Getting Started with RedHat’s OpenStack Preview
I’ve been intrigued by OpenStack for some time now, and have tried setting up test beds on numerous occasions. These tests inevitably failed to get off the ground, but I kept coming back to try again. Most of my difficulties have been brought on by poor documentation, and a lack of cohesive software packaging. Many OpenStack guides try to handle everything with scripts, or Chef/Puppet combinations. This is great if you are already familiar with OpenStack, but if you aren’t there can be many problems on the back end of those provisioning tools that you are either unaware of, or unable to resolve. To really understand how all the pieces of OpenStack fit together, you need to manually install everything, so I set out to find a guide that would let me do just that.
The guide/distro combo that I had the best luck with was RedHat’s OpenStack Folsom Preview, and the accompanying documentation found here. The documentation will get you close to a working finished product, but there were some hiccups that I found and documented along the way. The good news is that RedHat is constantly updating their documentation. Hopefully as they update, less and less of these issues will continue to be a problem.
At this time, I’ve gotten the following setup: a single-node OpenStack environment with VM’s and images. The following components are being used:
- Keystone (Identity, Token, Catalog, and Policy)
- Glance (Image)
- Cinder (Block Storage)
- Nova (Compute)
- Quantum (Network)
- Horizon (Dashboard)
My future plans include adding several compute nodes, configuring Swift object-storage, configuring a dedicated Quantum networking node, and most importantly, integrating EMC storage with Cinder and Swift for block and object storage.
If you have already checked out the RedHat guide, you’re probably wondering why I don’t already have Swift working The answer is that I skipped over Swift for now. You might also be wondering why I want a dedicated network node. Quantum and RHEL 6.4 is hamstrung out of the box. If you follow the guide, you’ll be installing a networking component that has some functionality that does not work. This is due to the fact that RHEL 6.4’s kernel does not have support for namespaces.
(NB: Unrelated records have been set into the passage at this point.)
/-- The lines of `WF` (R42), for a tag, an operand count, `br_valid` and `st_valid`. -/
def InWfTable (tag nops : Nat) (br st : Bool) : Prop :=
  (tag = 0 ∧ nops = 1 ∧ br = false ∧ st = false) ∨
  (tag = 1 ∧ 1 ≤ nops ∧ nops ≤ 4 ∧ br = true ∧ st = false) ∨
  ((tag = 2 ∨ tag = 3) ∧ nops = 2 ∧ br = true ∧ st = false) ∨
  (tag = 4 ∨ 19 ≤ tag) ∨
  (tag = 5 ∧ nops = 0 ∧ br = false ∧ st = false) ∨
  ((tag = 6 ∨ tag = 7) ∧ nops = 1 ∧ br = false ∧ st = false) ∨
  (((8 ≤ tag ∧ tag ≤ 12) ∨ tag = 14 ∨ tag = 15) ∧ nops = 2 ∧ br = false ∧ st = true) ∨
  (tag = 13 ∧ nops = 1 ∧ br = false ∧ st = true) ∨
  (tag = 16 ∧ nops = 2 ∧ br = false ∧ st = false) ∨
  ((tag = 17 ∨ tag = 18) ∧ nops = 3 ∧ br = false ∧ st = false)

/-- A bundle passes the check iff it stands in a line of `WF`: one case for each arm of `shapeOf`, where only `JE`'s
range of counts and the reserved tags (R44) need an argument. -/
theorem check_eq_none_iff_inWfTable (b : Bundle) :
    b.check = none ↔ InWfTable b.tag.toNat b.nops.toNat b.brValid b.stValid := by
  rw [check_eq_none_iff]
  unfold shapeOf InWfTable
  split
  case h_2 htag =>
    have hcount : b.nops.toNat ∈ [1, 2, 3, 4] ↔ 1 ≤ b.nops.toNat ∧ b.nops.toNat ≤ 4 := by
      simp only [List.mem_cons, List.not_mem_nil, or_false]
      omega
    simp [htag, -List.mem_cons, hcount, and_assoc]
  case h_20 =>
    have hreserved : 19 ≤ b.tag.toNat := by
      simp only [imp_false] at *
      omega
    simp [hreserved]
  all_goals
    rename_i htag
    simp [htag]

/-- The decoder answers exactly on the bundles that pass the check, whatever stands on the sideband (R42, R45). -/
theorem exists_decode_ok_iff (w : BundleWord) (text : Text) :
    (∃ i, decode w text = .ok i) ↔ (unpack w).check = none := by
  simp [decode_ok_iff]

/-- Settles O37: the decoder answers on what passes the check, and the check is the table of `WF`. -/
theorem decoderAcceptsExactlyWellFormed : Obligations.DecoderAcceptsExactlyWellFormed := by
  rintro w text _ _ _ _ rfl rfl rfl rfl
  exact (exists_decode_ok_iff w text).trans (check_eq_none_iff_inWfTable (unpack w))

end Sys2Proof
end

section
/-!
The numeric units (spec 40_numeric_units R51, R54, R56, R59, R60): `signed` as a bijection, the signs of the quotient and of
the remainder, the output of the MT, and the obligations assembled from them.
-/

namespace Sys2Proof.Machine

/-- `signed` tells all values apart (R51). -/
theorem signed_injective : Function.Injective signed := by
  intro v w h
  rw [signed_eq_toInt, signed_eq_toInt] at h
  exact BitVec.eq_of_toInt_eq h

/-- A value in the signed range is read back as it was stored (R54). -/
theorem signed_trunc16 {x : Int} (hlo : -32768 ≤ x) (hhi : x ≤ 32767) : signed (trunc16 x) = x := by
  rw [signed_eq_toInt, trunc16_eq_ofInt]
  apply BitVec.toInt_ofInt_eq_self <;> omega

/-- Settles O21: the two branches are the definition's, and `trunc16` finds the value of each integer in the range. -/
theorem signedIsBijectionOntoRange : Obligations.SignedIsBijectionOntoRange :=
  ⟨fun _ hbit => if_pos hbit, fun _ hbit => if_neg (Bool.eq_false_iff.mp hbit), signed_bounds, fun _ _ h => signed_injective h,
    fun x hlo hhi => ⟨trunc16 x, signed_trunc16 hlo hhi⟩⟩

section
/-! The signs of Lean's truncated division, which the library states for operands of known sign only. -/

variable {a b : Int}

theorem tdiv_nonneg_of_mul_nonneg (h : 0 ≤ a * b) : 0 ≤ a.tdiv b := by
  rw [← Int.sign_nonneg_iff, Int.sign_tdiv, ← Int.sign_mul]
  split
  · exact le_rfl
  · exact Int.sign_nonneg_iff.mpr h

theorem tdiv_nonpos_of_mul_nonpos (h : a * b ≤ 0) : a.tdiv b ≤ 0 := by
  have hneg : 0 ≤ a.tdiv (-b) := tdiv_nonneg_of_mul_nonneg (by linarith)
  rw [Int.tdiv_neg] at hneg
  omega

theorem tmod_nonpos_of_nonpos (h : a ≤ 0) : a.tmod b ≤ 0 := by
  have hneg : 0 ≤ (-a).tmod b := Int.tmod_nonneg b (by omega)
  rw [Int.neg_tmod] at hneg
  omega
Without support for namespaces, there can only be one virtual router per node, and you cannot have overlapping IP address ranges. For more information, check out the bug here, which hopefully will be fixed in RHEL 6.5. I plan on using a different distro (either Fedora or Ubuntu) for the Quantum network node.
With that out of the way, let’s get to the “gotchas.” I’ve tried to vet these as much as possible, but some of them may not be best practice. They did work for me, but your mileage may vary. The notes are in chronological order coinciding with the RedHat Getting Started Guide. I would recommend reading this in its entirety before beginning the install, as you’ll need to know some things before you install RHEL.
If you want to have a proper Cinder install, you’ll need to setup your partitions during the RHEL install. To do this, create two physical volumes for LVM during the partitioning phase of the RHEL install. One will be for your OS, the other will be for your Cinder volumes, so size them appropriately for your deployment. You’ll also need to create a boot partition in addition to the two physical volumes for LVM. This boot partition can be small, around 250 MB is fine. For RedHat’s recommended partitioning scheme info, check here. Once you’ve created the two physical volumes for LVM, you’ll need to create a volume-group for each one. Name one of them “cinder-volumes” and name the other whatever you want. The other one is where you’ll create your /home, root, and swap LVM partitions.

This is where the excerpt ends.